(LISTED ENTRIES)
/-! ## Witnesses: the hypotheses of every statement can be met -/

theorem ready_writing (chunk : Nat) (acc : Byte) (cnt : Fin 8) (buf : List Byte) (hc : 1 ≤ chunk)
    (h : ∀ k : Fin 8, k.val + cnt.val ≤ 7 → acc.getLsbD k.val = false) (hb : buf.length < chunk) :
    WriterReady (writing chunk acc cnt buf) :=
  ⟨hc, rfl, fun _ => ⟨h, hb⟩, fun _ k => by cases k⟩

/-- A writer in the middle of a byte. -/
theorem ready_midByte : WriterReady (writing 2 0xF0#8 7 [0xA5#8]) :=
  ready_writing 2 0xF0#8 7 [0xA5#8] (by decide) (by decide) (by decide)

theorem ready_srcHolds (bytes : List Byte) : ReaderReady (srcHolds bytes) :=
  ⟨(by decide : 1 ≤ State.reset.chunkBytes), rfl, ⟨Nat.zero_le _, fun _ => by simp [srcHolds, State.reset, Br.reset]⟩,
    fun _ k => by cases k⟩

theorem witness_DecodeOfEncodeIsTheInstruction : (Instr.tser 511#9).wellFormed = true := by decide

theorem witness_EncodeOfDecodedCodeIsTheCode :
    decode (.command 0x81FF#16) = .instr (.tser 511#9)
      ∧ decode (.entry 0x403FBFE#27) = .instr (.nodeInternal 0#8 509#9 510#9)
      ∧ decode (.record [true]) = .instr .internal := by decide

theorem witness_IllegalWordsAreThoseOfR86 :
    (hostWill (.command 0xFFFF#16) State.reset).phase = .idle
      ∧ (hostWill (.command 0xFFFF#16) State.reset).host.pending = [.command 0xFFFF#16]
      ∧ decodeCommand 0xFFFF#16 = .illegal (.unusedOp 15#4) := by decide

theorem witness_PackingIsMsbFirstWithZeroPadding : 15 < 8 * ([0xA5#8, 0x3C#8] : List Byte).length := by decide

theorem witness_LinesExpandToTheirWords : 511 ≤ 511 ∧ 255 ≤ 255 := by decide

theorem witness_ResetTable : State.reset = State.reset ∧ ∃ u, blockReset nodesT1 = blockReset u := ⟨rfl, nodesT1, rfl⟩

theorem inv_reset : Inv State.reset := by decide

theorem witness_StepKeepsTheInvariant :
    Inv (hostWill (.command 0x1001#16) State.reset)
      ∧ step (hostWill (.command 0x1001#16) State.reset) = .next (nextOf (step (hostWill (.command 0x1001#16) State.reset))) :=
  ⟨by decide, eq_next (by decide)⟩

theorem witness_StepsBetweenCommandsStayBetweenCommands :
    (hostWill (.command 0x9000#16) (srcHolds [0x30#8, 0x80#8])).phase = .idle
      ∧ step (hostWill (.command 0x9000#16) (srcHolds [0x30#8, 0x80#8]))
        = .next (nextOf (step (hostWill (.command 0x9000#16) (srcHolds [0x30#8, 0x80#8])))) :=
  ⟨rfl, eq_next (by decide +kernel)⟩

theorem witness_StepRunsTheFetchedInstruction :
    ((hostWill (.command 0x8000#16) nodesT1).phase = .idle
        ∧ (hostWill (.command 0x8000#16) nodesT1).host.pending = [.command 0x8000#16]
        ∧ decode (.command 0x8000#16) = .instr (.tser 0#9))
      ∧ ((inLoop .serializing Tc.reset nodesT1).phase = .serializing
        ∧ memRead (inLoop .serializing Tc.reset nodesT1) 0#9 = some 0x4000202#27
        ∧ decode (.entry 0x4000202#27) = .instr (.nodeInternal 0#8 1#9 2#9))
      ∧ ((inLoop .deserializing Tc.reset (srcHolds [0x80#8])).phase = .deserializing
        ∧ ∃ t, fetchRecord (inLoop .deserializing Tc.reset (srcHolds [0x80#8])) = .done (some .internal) t)
      ∧ State.reset.phase = .idle ∧ State.reset.host.pending = [] :=
  ⟨by decide, by decide, ⟨rfl, _, rfl⟩, rfl, rfl⟩

theorem witness_FetchedRecordIsTheDecodedOne :
    ReaderReady (srcHolds [0x30#8, 0x80#8])
      ∧ ∃ rest, decodeRecord (unreadBits (srcHolds [0x30#8, 0x80#8])) = some (.leaf 0x61#8, rest) :=
  ⟨ready_srcHolds _, _, rfl⟩

theorem witness_HostMovesDoWhatTheySay :
    memRead nodesT1 4#9 = some 0x1880000#27 ∧ memRead nodesT1 511#9 = none ∧ State.reset.bw = Bw.reset
      ∧ (writing 2 0x80#8 1 []).bw ≠ Bw.reset ∧ State.reset.br = Br.reset ∧ 1 ≤ ([0xA5#8] : List Byte).length
      ∧ ([0xA5#8] : List Byte).length < 2 ∧ (readAhead 0 1 [0xA5#8]).br ≠ Br.reset := by decide

theorem witness_EachCommandGetsOneResponseOfItsOwn :
    Instr.tdes.isCommand = true
      ∧ exec .tdes (srcHolds [0x30#8, 0x80#8]) = .next (nextOf (exec .tdes (srcHolds [0x30#8, 0x80#8]))) :=
  ⟨rfl, eq_next (by decide +kernel)⟩

theorem witness_WbitPlacesTheBit : State.reset.bw.w_fail = false ∧ State.reset.bw.w_cnt ≠ 7 := by decide

theorem witness_WbitCompletesAByte :
    (writing 1000 0xF0#8 7 [0xA5#8]).bw.w_fail = false ∧ (writing 1000 0xF0#8 7 [0xA5#8]).bw.w_cnt = 7
      ∧ (writing 1000 0xF0#8 7 [0xA5#8]).bw.w_buf.length + 1 ≠ (writing 1000 0xF0#8 7 [0xA5#8]).chunkBytes := by decide

theorem witness_WbitDrainsAFullBuffer :
    (writing 2 0xF0#8 7 [0xA5#8]).bw.w_fail = false ∧ (writing 2 0xF0#8 7 [0xA5#8]).bw.w_cnt = 7
      ∧ (writing 2 0xF0#8 7 [0xA5#8]).bw.w_buf.length + 1 = (writing 2 0xF0#8 7 [0xA5#8]).chunkBytes
      ∧ nextSinkAnswer (writing 2 0xF0#8 7 [0xA5#8]) = .ok := by decide

theorem witness_WbitExtendsTheStreamByItsBit : WriterReady (writing 2 0xF0#8 7 [0xA5#8]) := ready_midByte

/-- The four clauses: a WBIT that fills the buffer, a WFLUSH with something buffered, the passes of TSER; the bit of the
last pass that fills the buffer is the flag (7 bits placed before it) or a bit of the symbol (none placed). -/
theorem witness_FailedDrainAnswersIoErr :
    let s := sinkAnswers [.fail 1] (writing 2 0xF0#8 7 [0xA5#8])
    let u := sinkAnswers [.fail 1] (writing 2 0x00#8 0 [0xA5#8])
    s.bw.w_fail = false ∧ s.bw.w_cnt = 7 ∧ s.bw.w_buf.length + 1 = s.chunkBytes ∧ nextSinkAnswer s = .fail 1
      ∧ (s.bw.w_cnt ≠ 0 ∨ s.bw.w_buf ≠ []) ∧ s.tc.t_nint ≠ 255
      ∧ u.bw.w_fail = false ∧ u.bw.w_buf.length + 1 = u.chunkBytes ∧ nextSinkAnswer u = .fail 1 := by decide

/-- The two clauses on transactions: a writer that holds something, and one that holds nothing. -/
theorem witness_WflushPadsAndHandsOverEverything :
    WriterReady (writing 2 0xF0#8 7 [0xA5#8]) ∧ (writing 2 0xF0#8 7 [0xA5#8]).bw.w_cnt ≠ 0
      ∧ WriterReady (writing 2 0x00#8 0 []) ∧ (writing 2 0x00#8 0 []).bw.w_cnt = 0 ∧ (writing 2 0x00#8 0 []).bw.w_buf = [] :=
  ⟨ready_midByte, by decide, ready_writing 2 0x00#8 0 [] (by decide) (by decide) (by decide), rfl, rfl⟩

/-- A state whose writer has failed. -/
def failedWriter : State := { State.reset with bw := { Bw.reset with w_fail := true } }

theorem witness_FailedWriterOnlyAnswersIoErr : failedWriter.phase = .idle ∧ failedWriter.bw.w_fail = true := by decide

theorem witness_SinkHoldsThePackedSegments :
    1 ≤ State.reset.chunkBytes ∧ State.reset.bw = Bw.reset ∧ SinkNeverFails State.reset ∧ WriterInv State.reset
      ∧ exec (.wbit true) State.reset = .next (nextOf (exec (.wbit true) State.reset))
      ∧ exec .wflush State.reset = .next (nextOf (exec .wflush State.reset)) :=
  ⟨by decide, rfl, (fun _ k => by cases k), by decide, eq_next (by decide), eq_next (by decide)⟩

theorem witness_HeaderCountIsWrittenBigEndian : 0xFFFFFFFF < 2 ^ 32 ∧ WriterReady (writing 2 0xF0#8 7 [0xA5#8]) :=
  ⟨by decide, ready_midByte⟩

theorem witness_RbitDeliversTheBitAtTheCursor :
    (readAhead 0 7 [0xA5#8]).br.r_fail = false
      ∧ (readAhead 0 7 [0xA5#8]).br.r_buf[(readAhead 0 7 [0xA5#8]).br.r_pos]? = some 0xA5#8 := by decide

theorem witness_RbitRefillsAnExhaustedBuffer :
    let s := srcAnswers [.data 1] (srcHolds [0xC3#8, 0x5A#8])
    1 ≤ s.chunkBytes ∧ s.br.r_fail = false ∧ s.br.r_pos = s.br.r_buf.length ∧ s.br.r_eos = false
      ∧ s.src.src_pos < s.src.bytes.length ∧ nextSrcAnswer s = .data 1
      ∧ 1 ≤ s.chunkBytes ∧ 1 ≤ s.src.bytes.length - s.src.src_pos := by decide

/-- A reader that has recorded the end of its stream. -/
def ended : State := { State.reset with br := { Br.reset with r_eos := true } }

/-- The two clauses: the end is already recorded, and the end is met now. -/
theorem witness_RbitAtTheEndAnswersEos :
    (ended.br.r_fail = false ∧ ended.br.r_pos = ended.br.r_buf.length ∧ ended.br.r_eos = true)
      ∧ State.reset.br.r_fail = false ∧ State.reset.br.r_pos = State.reset.br.r_buf.length
      ∧ State.reset.br.r_eos = false ∧ State.reset.src.src_pos = State.reset.src.bytes.length
      ∧ nextSrcAnswer State.reset = .data 0 := by decide

/-- The source fails at once. -/
def refillFails : State := srcAnswers [.fail 1] (srcHolds [0xC3#8, 0x5A#8])

/-- SRC holds T1's tree; the source hands over its first byte and then fails. -/
def refillFailsLater : State := srcAnswers [.data 1, .fail 0] (srcHolds [0x98#8, 0x66#8, 0x33#8, 0x10#8])

/-- The state an internal operation leaves. -/
def leftBy {α : Type} (r : Res α) : State :=
  match r with
  | .done _ t => t
  | .raised _ t => t

/-- The four clauses: the first refill fails for an RBIT and for a TDES; the second fails inside a tree, after 8 of its
bits; a TDES that met a failed refill and one that met none. -/
theorem witness_FailedRefillAnswersIoErr :
    (refillFails.br.r_fail = false ∧ refillFails.br.r_pos = refillFails.br.r_buf.length ∧ refillFails.br.r_eos = false
        ∧ nextSrcAnswer refillFails = .fail 1)
      ∧ (refillFailsLater.br.r_fail = false ∧ treeT1.leaves ≤ 256
        ∧ treeT1.serialize.take 8 ++ treeT1.serialize.drop 8 = treeT1.serialize ∧ treeT1.serialize.drop 8 ≠ []
        ∧ readBitList (treeT1.serialize.take 8).length refillFailsLater
          = .done (some (treeT1.serialize.take 8)) (leftBy (readBitList 8 refillFailsLater))
        ∧ readBit (leftBy (readBitList 8 refillFailsLater))
          = .raised .ioError (leftBy (readBit (leftBy (readBitList 8 refillFailsLater)))))
      ∧ exec .tdes refillFailsLater = .next (nextOf (exec .tdes refillFailsLater))
      ∧ (.failed ∈ (nextOf (exec .tdes refillFailsLater)).src.tx)
      ∧ (srcHolds [0x30#8]).br.r_fail = false
      ∧ exec .tdes (srcHolds [0x30#8]) = .next (nextOf (exec .tdes (srcHolds [0x30#8]))) :=
  ⟨by decide, ⟨rfl, by decide, by decide, by decide, rfl, rfl⟩, eq_next (by decide +kernel), by decide +kernel, rfl,
    eq_next (by decide +kernel)⟩

theorem witness_RalignSkipsToTheByteBoundary : (readAhead 0 3 [0xA5#8]).br.r_fail = false := by decide

/-- A state whose reader has failed. -/
def failedReader : State := { State.reset with br := { Br.reset with r_fail := true } }

theorem witness_FailedReaderOnlyAnswersIoErr : failedReader.phase = .idle ∧ failedReader.br.r_fail = true := by decide

/-- A source that answers two short reads. -/
def shortReads (bytes : List Byte) : State := srcAnswers [.data 1, .data 2] (srcHolds bytes)

theorem shortReads_never (bytes : List Byte) : SrcNeverFails (shortReads bytes) := by
  intro a h
  simp only [shortReads, srcAnswers, List.mem_cons, List.not_mem_nil, or_false] at h
  rcases h with rfl | rfl
  · exact ⟨1, rfl⟩
  · exact ⟨2, rfl⟩

/-- The two clauses: any SRC, and one a writer run has left. -/
theorem witness_ReaderDeliversSrcInOrder :
    (1 ≤ (shortReads [0xC3#8, 0x5A#8, 0x0F#8]).chunkBytes ∧ (shortReads [0xC3#8, 0x5A#8, 0x0F#8]).br = Br.reset
        ∧ (shortReads [0xC3#8, 0x5A#8, 0x0F#8]).src.src_pos = 0 ∧ SrcNeverFails (shortReads [0xC3#8, 0x5A#8, 0x0F#8]))
      ∧ 1 ≤ (shortReads [0xA0#8, 0x80#8]).chunkBytes ∧ (shortReads [0xA0#8, 0x80#8]).br = Br.reset
      ∧ (shortReads [0xA0#8, 0x80#8]).src.src_pos = 0 ∧ SrcNeverFails (shortReads [0xA0#8, 0x80#8])
      ∧ (shortReads [0xA0#8, 0x80#8]).src.bytes = [[true, false, true], [true]].flatMap pack :=
  ⟨⟨by decide, rfl, rfl, shortReads_never _⟩, by decide, rfl, rfl, shortReads_never _, by decide⟩

/-- A writer inside TSER, with and without a pending right subtree. -/
theorem witness_NodeLeafPassWritesTheLeafRecord :
    WriterReady (inLoop .serializing Tc.reset State.reset) ∧ (inLoop .serializing Tc.reset State.reset).tc.t_stk = []
      ∧ WriterReady (inLoop .serializing { Tc.reset with t_nint := 1, t_stk := [2#9] } State.reset)
      ∧ (inLoop .serializing { Tc.reset with t_nint := 1, t_stk := [2#9] } State.reset).tc.t_stk = [2#9] :=
  ⟨⟨by decide, rfl, by decide, fun _ k => by cases k⟩, rfl, ⟨by decide, rfl, by decide, fun _ k => by cases k⟩, rfl⟩

theorem witness_NodeInternalPassWritesTheFlag :
    WriterReady (inLoop .serializing { Tc.reset with t_nint := 254 } State.reset)
      ∧ (inLoop .serializing { Tc.reset with t_nint := 254 } State.reset).tc.t_nint ≠ 255 :=
  ⟨⟨by decide, rfl, by decide, fun _ k => by cases k⟩, by decide⟩

/-- TDES about to build entry 510, with no parent waiting. -/
def lastEntry : State := inLoop .deserializing { Tc.reset with t_next := 510 } State.reset

/-- TDES about to build entry 510, the right child of entry 509. -/
def lastEntryWaiting : State := inLoop .deserializing { Tc.reset with t_next := 510, t_stk := [509#9] } State.reset

/-- With no parent waiting and with one, at the last entry TDES can build. -/
theorem witness_LeafPassBuildsTheLeaf :
    (lastEntry.tc.t_next < 511 ∧ (∀ p ∈ lastEntry.tc.t_stk, p.toNat < lastEntry.tc.t_next) ∧ lastEntry.tc.t_stk = [])
      ∧ lastEntryWaiting.tc.t_next < 511 ∧ (∀ p ∈ lastEntryWaiting.tc.t_stk, p.toNat < lastEntryWaiting.tc.t_next)
      ∧ lastEntryWaiting.tc.t_stk = [509#9] := by decide

theorem witness_InternalPassOpensANode :
    (inLoop .deserializing { Tc.reset with t_nint := 254 } State.reset).tc.t_nint ≠ 255 := by decide

theorem leavesIn_replicate_internal (n : Nat) : leavesIn (List.replicate n .internal) = 0 := by
  induction n with
  | zero => rfl
  | succ n ih => exact ih

/-- An entry that is its own left child, and its own right child (X6). -/
def selfLoop : State := nodes [(0, 0x4000000#27)]

theorem ready_selfLoop : WriterReady selfLoop := ⟨by decide, rfl, by decide, fun _ k => by cases k⟩

/-- The four clauses: the two passes; TSER on a cycle (X6); TDES on 40 bytes FF (X3). -/
theorem witness_The256thInternalNodeIsRefused :
    (inLoop .serializing { Tc.reset with t_nint := 255 } State.reset).tc.t_nint = 255
      ∧ (inLoop .deserializing { Tc.reset with t_nint := 255 } State.reset).tc.t_nint = 255
      ∧ internalsIn (List.replicate 255 .internal) = 255
      ∧ (WriterReady selfLoop
        ∧ Arena.visits selfLoop.node ((List.replicate 255 Record.internal).length + 1) [0#9]
          = some (List.replicate 255 .internal ++ [.internal]))
      ∧ ReaderReady (srcHolds (List.replicate 40 0xFF#8))
      ∧ unreadBits (srcHolds (List.replicate 40 0xFF#8))
        = (List.replicate 255 Record.internal).flatMap Record.bits ++ true :: List.replicate 64 true
      ∧ ∀ k, leavesIn ((List.replicate 255 Record.internal).take k)
        ≤ internalsIn ((List.replicate 255 Record.internal).take k) :=
  ⟨rfl, rfl, by decide +kernel, ⟨ready_selfLoop, by decide +kernel⟩, ready_srcHolds _, by decide +kernel, fun k => by
    rw [List.take_replicate, leavesIn_replicate_internal]
    exact Nat.zero_le _⟩

theorem witness_SerializationIsSelfDelimiting :
    (Tree.leaf 0x61#8).serialize ++ [true] = (Tree.leaf 0x61#8).serialize ++ [true] := by decide

theorem ready_nodesT1 : WriterReady nodesT1 := ⟨by decide, rfl, by decide, fun _ k => by cases k⟩

theorem witness_TserWritesTheSerialization :
    WriterReady nodesT1 ∧ treeT1.leaves ≤ 256 ∧ Arena.holdsTree nodesT1.node 0#9 treeT1 = true :=
  ⟨ready_nodesT1, by decide, by decide⟩

theorem witness_TdesBuildsTheLayout :
    ReaderReady (srcHolds [0x98#8, 0x66#8, 0x33#8, 0x10#8]) ∧ treeT1.leaves ≤ 256
      ∧ unreadBits (srcHolds [0x98#8, 0x66#8, 0x33#8, 0x10#8]) = treeT1.serialize ++ [false, false, false] :=
  ⟨ready_srcHolds _, by decide, by decide⟩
(End LISTED ENTRIES)
=== WHAT TO WORK ON ===
Return each line of the entries that holds the string "nextSinkAnswer".

=== RESULT ===
      ∧ nextSinkAnswer (writing 2 0xF0#8 7 [0xA5#8]) = .ok := by decide
    s.bw.w_fail = false ∧ s.bw.w_cnt = 7 ∧ s.bw.w_buf.length + 1 = s.chunkBytes ∧ nextSinkAnswer s = .fail 1
      ∧ u.bw.w_fail = false ∧ u.bw.w_buf.length + 1 = u.chunkBytes ∧ nextSinkAnswer u = .fail 1 := by decide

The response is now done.